Sheril's postdoc piece hit home. I'm in year 5 of my postdoc after a 6 yr PhD. She did great on the article and I hope to see more lengthy contributions from her in the future. You both have a lot behind what you say in more ways than a blog does justice.

Thus the problem with pure tech schools (MIT/CalTech/RPI), the students, future scientists (and to some extent the engineers), have limited to no interaction with the rest of the world, the "liberal arts majors" as scientists/engineers like to sneer. So they end up being surrounded by people with a basic minimum level of science understanding and never interact on an intellectual level with said "libarts" folks. Start mingling the two groups and they'll realize that there are a whole slew of people that have little to no interest in their deep scientific pursuits and while not totally lacking in that basic understanding, don't put the same 2+2 together and need a little more help in that area. Journalists just happen to be the ones they have to teach the most so that the Journalist can further make the connections for the rest of the populace.

At least that's what I learned after knowing many people from the above schools (having gone to one), and people of the liberal arts world (having dated many, lived with a good number, and growing up in a richly mixed world of the two). My "libarts" friends are all fascinated by the stuff, but not able to cleanly make the connections we take for granted.
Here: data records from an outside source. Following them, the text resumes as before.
/-- R177 to R182: ARM set on counters of the cluster's own range takes their bases and clears the record; on others it stays 0. A latched error is logged once its barrier has completed, with
class HOOP, and the record no longer watches. An arrival counts toward EXPECT; the last one completes the barrier, whose members go on; a write of EXPECT keeps a nonzero
ARRIVED, which a 0 in its place clears. -/
def Obligations.HoopsAndBarriers : Prop :=
  ∀ (ini : Initiator) (c : Fin 4) (h : Fin 64) (data : Word) (t : TileId) (k : CtxId) (j : BitVec 8) (s : State), s.up = true → s.Inv →
    (s.takes ini .CLU_HOOPh_CFG [c.val, h.val] (putBits data.toNat 31 31 1) → s.flag .CLU_HOOPh_CFG [c.val, h.val] 31 = false →
      (∀ f d, f = s.fld .CLU_HOOPh_FILL [c.val, h.val] 13 0 → d = s.fld .CLU_HOOPh_DRAIN [c.val, h.val] 13 0 →
        (c.val * 3584 ≤ f ∧ f < c.val * 3584 + 3584 ∧ c.val * 3584 ≤ d ∧ d < c.val * 3584 + 3584 →
          ∃ u, exec (.hoopArm ini c h data) s = .next u ∧ u.flag .CLU_HOOPh_CFG [c.val, h.val] 31 = true ∧ u.reg .CLU_HOOPh_LOG [c.val, h.val] = 0 ∧
            u.reg .CLU_HOOPh_TALLY [c.val, h.val] = 0 ∧ u.fab.hoops.find (64 * c.val + h.val) = some ⟨s.reg .RNT_VALk [f], s.reg .RNT_VALk [d]⟩ ∧
            u = { s with regs := u.regs, fab := u.fab }) ∧
        (¬ (c.val * 3584 ≤ f ∧ f < c.val * 3584 + 3584 ∧ c.val * 3584 ≤ d ∧ d < c.val * 3584 + 3584) →
          ∃ u, exec (.hoopArm ini c h data) s = .next u ∧ u.flag .CLU_HOOPh_CFG [c.val, h.val] 31 = false ∧ u = { s with regs := u.regs }))) ∧
    (∀ e rest, takeFirst (fun (e : Nat × Nat) => e.1 == c.val && e.2 == h.val) s.fab.hoopLogs = some (e, rest) →
      (s.flag .CLU_HOOPh_CFG [c.val, h.val] 31 = true → s.fld .CLU_HOOPh_LOG [c.val, h.val] 30 29 ≠ 0 →
        ∃ u g, exec (.hoopLog c h) s = .next u ∧ u.flag .CLU_HOOPh_LOG [c.val, h.val] 31 = true ∧ u.flag .CLU_HOOPh_CFG [c.val, h.val] 31 = false ∧
          u.mgt.inflight = s.mgt.inflight ++ [g] ∧ g.cls = 2 ∧ g.code = s.fld .CLU_HOOPh_LOG [c.val, h.val] 30 29 ∧ g.inst = h.val ∧
          u.fab.hoopLogs = rest ∧ u.mem = s.mem ∧ u.tiles = s.tiles) ∧
      (s.flag .CLU_HOOPh_CFG [c.val, h.val] 31 = false ∨ s.fld .CLU_HOOPh_LOG [c.val, h.val] 30 29 = 0 →
        exec (.hoopLog c h) s = .next { s with fab := { s.fab with hoopLogs := rest } })) ∧
    (∀ m rest, takeFirst (fun (m : BarMsg) => m.tile == t.val && m.ctx == k.val) s.fab.bars = some (m, rest) → m.jid < 256 → s.barArrived m.jid < 65535 →
      (s.barBroken m.jid = true ∨ s.barArrived m.jid + 1 < s.barExpect m.jid →
        ∃ u, exec (.barrierArrival t k) s = .next u ∧ u.barArrived m.jid = s.barArrived m.jid + 1 ∧ u.tiles = s.tiles ∧ u.fab.bars = rest ∧
          ∀ a, a ≠ Reg.adr .FAB_BARj [m.jid] → u.rg a = s.rg a) ∧
      (s.barBroken m.jid = false → s.barExpect m.jid ≤ s.barArrived m.jid + 1 →
        ∃ u, exec (.barrierArrival t k) s = .next u ∧ u.barArrived m.jid = 0 ∧ u.barExpect m.jid = s.barExpect m.jid ∧
          u.fld .FAB_BARj_STAT [m.jid] 15 0 = (s.fld .FAB_BARj_STAT [m.jid] 15 0 + 1) % 65536 ∧ u.fab.bars = rest ∧ u.mem = s.mem ∧
          (s.spares = .empty → ∀ x i, s.jobOf x = some m.jid → (s.ctxOf x i).bar = .sent → (u.ctxOf x i).bar = .woken) ∧
          ∀ x i, (s.ctxOf x i).bar ≠ .sent → u.ctxOf x i = s.ctxOf x i)) ∧
    (s.takes ini .FAB_BARj [j.toNat] data.toNat →
      (bits data.toNat 31 16 = 0 →
        ∃ u, exec (.fabBarWrite ini j data) s = .next u ∧ u.barExpect j.toNat = bits data.toNat 15 0 ∧ u.barArrived j.toNat = 0 ∧ u.barBroken j.toNat = false ∧
          OnlyRegs s u [Reg.adr .FAB_BARj [j.toNat], Reg.adr .FAB_BARj_STAT [j.toNat]]) ∧
      (bits data.toNat 31 16 ≠ 0 → s.barArrived j.toNat = 0 ∨ s.barArrived j.toNat < bits data.toNat 15 0 →
        ∃ u, exec (.fabBarWrite ini j data) s = .next u ∧ u.barExpect j.toNat = bits data.toNat 15 0 ∧ u.barArrived j.toNat = s.barArrived j.toNat ∧
          OnlyRegs s u [Reg.adr .FAB_BARj [j.toNat]]))

/-- R183 to R188: a kill is asked for by a write of FAB_KILL or by the sweep unit, once for a JID; the lowest pending JID is taken: its windows close, its contexts are idle, its counters are
0 and unowned, its barrier is reset. The kill ends, unless a debug hold keeps it, with every tile of the job zeroed and free. -/
def Obligations.KillsOfJobs : Prop :=
  ∀ (ini : Initiator) (j : BitVec 8) (s : State), s.up = true → s.Inv →
    (j.toNat ∉ s.fab.killPend → s.fab.kill.map (·.jid) ≠ some j.toNat →
      ∃ u, exec (.killRequest none j) s = .next u ∧ u = { s with fab := { s.fab with killPend := u.fab.killPend } } ∧
        ∀ i, i ∈ u.fab.killPend ↔ i = j.toNat ∨ i ∈ s.fab.killPend) ∧
    (j.toNat ∈ s.fab.killPend ∨ s.fab.kill.map (·.jid) = some j.toNat → exec (.killRequest none j) s = .next s) ∧
    (s.takes ini .FAB_KILL [] (2 ^ 31 + j.toNat) →
      ∃ u, exec (.killRequest (some ini) j) s = .next u ∧ u.fld .FAB_KILL [] 7 0 = j.toNat ∧
        (j.toNat ∈ u.fab.killPend ∨ s.fab.kill.map (·.jid) = some j.toNat) ∧ u.tiles = s.tiles ∧ u.mem = s.mem) ∧
    (s.fab.kill ≠ none ∨ s.fab.killPend = [] → exec .killStart s = .next s) ∧
    (∀ i rest, s.fab.kill = none → s.fab.killPend = i :: rest → i < 256 → (∀ t ∈ s.tilesOf i, s.clusterRuns (clusterOf t) = true) →
      ∃ u, exec .killStart s = .next u ∧ u.fab.kill = some ⟨i, false⟩ ∧ u.fab.killPend = rest ∧ u.barArrived i = 0 ∧ u.barExpect i = 0 ∧ u.barBroken i = false ∧
        (∀ t : TileId, s.jobOf t.val = some i → (u.tile t.val).killed = true ∧ (u.tile t.val).mq = [] ∧ (u.tile t.val).sends = [] ∧
          (u.tile t.val).reqs = [] ∧ ∀ k, (u.ctxOf t.val k).live = false) ∧
        (∀ w, w < 256 → s.fld .FAB_WINw_CFG [w] 31 24 = i → u.flag .FAB_WINw_CTRL [w] 0 = false) ∧
        (∀ n, n < 16384 → s.flag .RNT_CFGk [n] 8 = true → s.fld .RNT_CFGk [n] 7 0 = i → u.reg .RNT_VALk [n] = 0 ∧ u.reg .RNT_CFGk [n] = 0)) ∧
    (s.fab.kill = none → exec .killComplete s = .next s) ∧
    (∀ r, s.fab.kill = some r → (∃ t ∈ s.killedTiles, s.dbgHold t = true) →
      exec .killComplete s = .next { s with fab := { s.fab with kill := some ⟨r.jid, true⟩ } }) ∧
    (∀ r, s.fab.kill = some r → (∀ t ∈ s.killedTiles, s.dbgHold t = false) → s.spares = .empty →
      ∃ u, exec .killComplete s = .next u ∧ u.fab.kill = none ∧ u.events = s.events ++ [.killed r.jid] ∧
        ∀ t : TileId, (s.tile t.val).killed = true → (u.tile t.val).killed = false ∧ (u.tile t.val).slices = .empty ∧ s.clusterRuns (clusterOf t.val) = u.clusterRuns (clusterOf t.val) ∧
          (∀ k, (u.ctxOf t.val k).st = .idle) ∧ u.flag .TILE_JOB (tix t.val) 8 = false ∧
          ((s.tile t.val).ready = true → (∀ a, a < 0x100000 → u.mem.rd (spadBase t.val + a) = 0) ∧ (u.tile t.val).unlanded = [] ∧ (u.tile t.val).poison = []))
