-- ==== Sys2Proof/Laws/State.lean ====
section
/-! SUPPORT. One lemma per field per update of the state, each true by unfolding, and what a read of a register, a tile or a context answers after a write of one. -/

namespace Sys2Proof.Machine
open Sys2Proof

/-! ### `State.setRg` changes `regs` only -/

@[simp] theorem State.setRg_pending (s : State) (a : Nat) (v : Word) : (s.setRg a v).pending = s.pending := rfl
@[simp] theorem State.setRg_stage (s : State) (a : Nat) (v : Word) : (s.setRg a v).stage = s.stage := rfl
@[simp] theorem State.setRg_mem (s : State) (a : Nat) (v : Word) : (s.setRg a v).mem = s.mem := rfl
@[simp] theorem State.setRg_poison (s : State) (a : Nat) (v : Word) : (s.setRg a v).poison = s.poison := rfl
@[simp] theorem State.setRg_fresh (s : State) (a : Nat) (v : Word) : (s.setRg a v).fresh = s.fresh := rfl
@[simp] theorem State.setRg_swp (s : State) (a : Nat) (v : Word) : (s.setRg a v).swp = s.swp := rfl
@[simp] theorem State.setRg_tiles (s : State) (a : Nat) (v : Word) : (s.setRg a v).tiles = s.tiles := rfl
@[simp] theorem State.setRg_fab (s : State) (a : Nat) (v : Word) : (s.setRg a v).fab = s.fab := rfl
@[simp] theorem State.setRg_mgt (s : State) (a : Nat) (v : Word) : (s.setRg a v).mgt = s.mgt := rfl
@[simp] theorem State.setRg_prs (s : State) (a : Nat) (v : Word) : (s.setRg a v).prs = s.prs := rfl
@[simp] theorem State.setRg_events (s : State) (a : Nat) (v : Word) : (s.setRg a v).events = s.events := rfl
@[simp] theorem State.setRg_fw (s : State) (a : Nat) (v : Word) : (s.setRg a v).fw = s.fw := rfl
@[simp] theorem State.setRg_net (s : State) (a : Nat) (v : Word) : (s.setRg a v).net = s.net := rfl
@[simp] theorem State.setRg_att (s : State) (a : Nat) (v : Word) : (s.setRg a v).att = s.att := rfl
@[simp] theorem State.setRg_vis (s : State) (a : Nat) (v : Word) : (s.setRg a v).vis = s.vis := rfl
@[simp] theorem State.setRg_cod (s : State) (a : Nat) (v : Word) : (s.setRg a v).cod = s.cod := rfl
@[simp] theorem State.setRg_spares (s : State) (a : Nat) (v : Word) : (s.setRg a v).spares = s.spares := rfl
@[simp] theorem State.setRg_held (s : State) (a : Nat) (v : Word) : (s.setRg a v).held = s.held := rfl
@[simp] theorem State.setRg_sec (s : State) (a : Nat) (v : Word) : (s.setRg a v).sec = s.sec := rfl
@[simp] theorem State.setRg_rst (s : State) (a : Nat) (v : Word) : (s.setRg a v).rst = s.rst := rfl

/-! ### `State.setReg` changes `regs` only -/

@[simp] theorem State.setReg_pending (s : State) (r : Reg) (is : List Nat) (v : Nat) : (s.setReg r is v).pending = s.pending := rfl
@[simp] theorem State.setReg_stage (s : State) (r : Reg) (is : List Nat) (v : Nat) : (s.setReg r is v).stage = s.stage := rfl
@[simp] theorem State.setReg_mem (s : State) (r : Reg) (is : List Nat) (v : Nat) : (s.setReg r is v).mem = s.mem := rfl
@[simp] theorem State.setReg_poison (s : State) (r : Reg) (is : List Nat) (v : Nat) : (s.setReg r is v).poison = s.poison := rfl
@[simp] theorem State.setReg_fresh (s : State) (r : Reg) (is : List Nat) (v : Nat) : (s.setReg r is v).fresh = s.fresh := rfl
@[simp] theorem State.setReg_swp (s : State) (r : Reg) (is : List Nat) (v : Nat) : (s.setReg r is v).swp = s.swp := rfl
@[simp] theorem State.setReg_tiles (s : State) (r : Reg) (is : List Nat) (v : Nat) : (s.setReg r is v).tiles = s.tiles := rfl
@[simp] theorem State.setReg_fab (s : State) (r : Reg) (is : List Nat) (v : Nat) : (s.setReg r is v).fab = s.fab := rfl
@[simp] theorem State.setReg_mgt (s : State) (r : Reg) (is : List Nat) (v : Nat) : (s.setReg r is v).mgt = s.mgt := rfl
@[simp] theorem State.setReg_prs (s : State) (r : Reg) (is : List Nat) (v : Nat) : (s.setReg r is v).prs = s.prs := rfl
@[simp] theorem State.setReg_events (s : State) (r : Reg) (is : List Nat) (v : Nat) : (s.setReg r is v).events = s.events := rfl
@[simp] theorem State.setReg_fw (s : State) (r : Reg) (is : List Nat) (v : Nat) : (s.setReg r is v).fw = s.fw := rfl
@[simp] theorem State.setReg_net (s : State) (r : Reg) (is : List Nat) (v : Nat) : (s.setReg r is v).net = s.net := rfl
@[simp] theorem State.setReg_att (s : State) (r : Reg) (is : List Nat) (v : Nat) : (s.setReg r is v).att = s.att := rfl
@[simp] theorem State.setReg_vis (s : State) (r : Reg) (is : List Nat) (v : Nat) : (s.setReg r is v).vis = s.vis := rfl
@[simp] theorem State.setReg_cod (s : State) (r : Reg) (is : List Nat) (v : Nat) : (s.setReg r is v).cod = s.cod := rfl
@[simp] theorem State.setReg_spares (s : State) (r : Reg) (is : List Nat) (v : Nat) : (s.setReg r is v).spares = s.spares := rfl
@[simp] theorem State.setReg_held (s : State) (r : Reg) (is : List Nat) (v : Nat) : (s.setReg r is v).held = s.held := rfl
@[simp] theorem State.setReg_sec (s : State) (r : Reg) (is : List Nat) (v : Nat) : (s.setReg r is v).sec = s.sec := rfl
@[simp] theorem State.setReg_rst (s : State) (r : Reg) (is : List Nat) (v : Nat) : (s.setReg r is v).rst = s.rst := rfl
Step them through how their prior knowledge links to these new discoveries, etc. and they gain a much greater respect for what they learned and what new research is being done.

It's the non-gender version of Men Are From Mars, Women Are From Venus...

Conversely, scientists with little to no humanities education can come off to "libarts folks" as astoundingly naive when it comes to evaluating ideas which cannot be analyzed using scientific methodologies.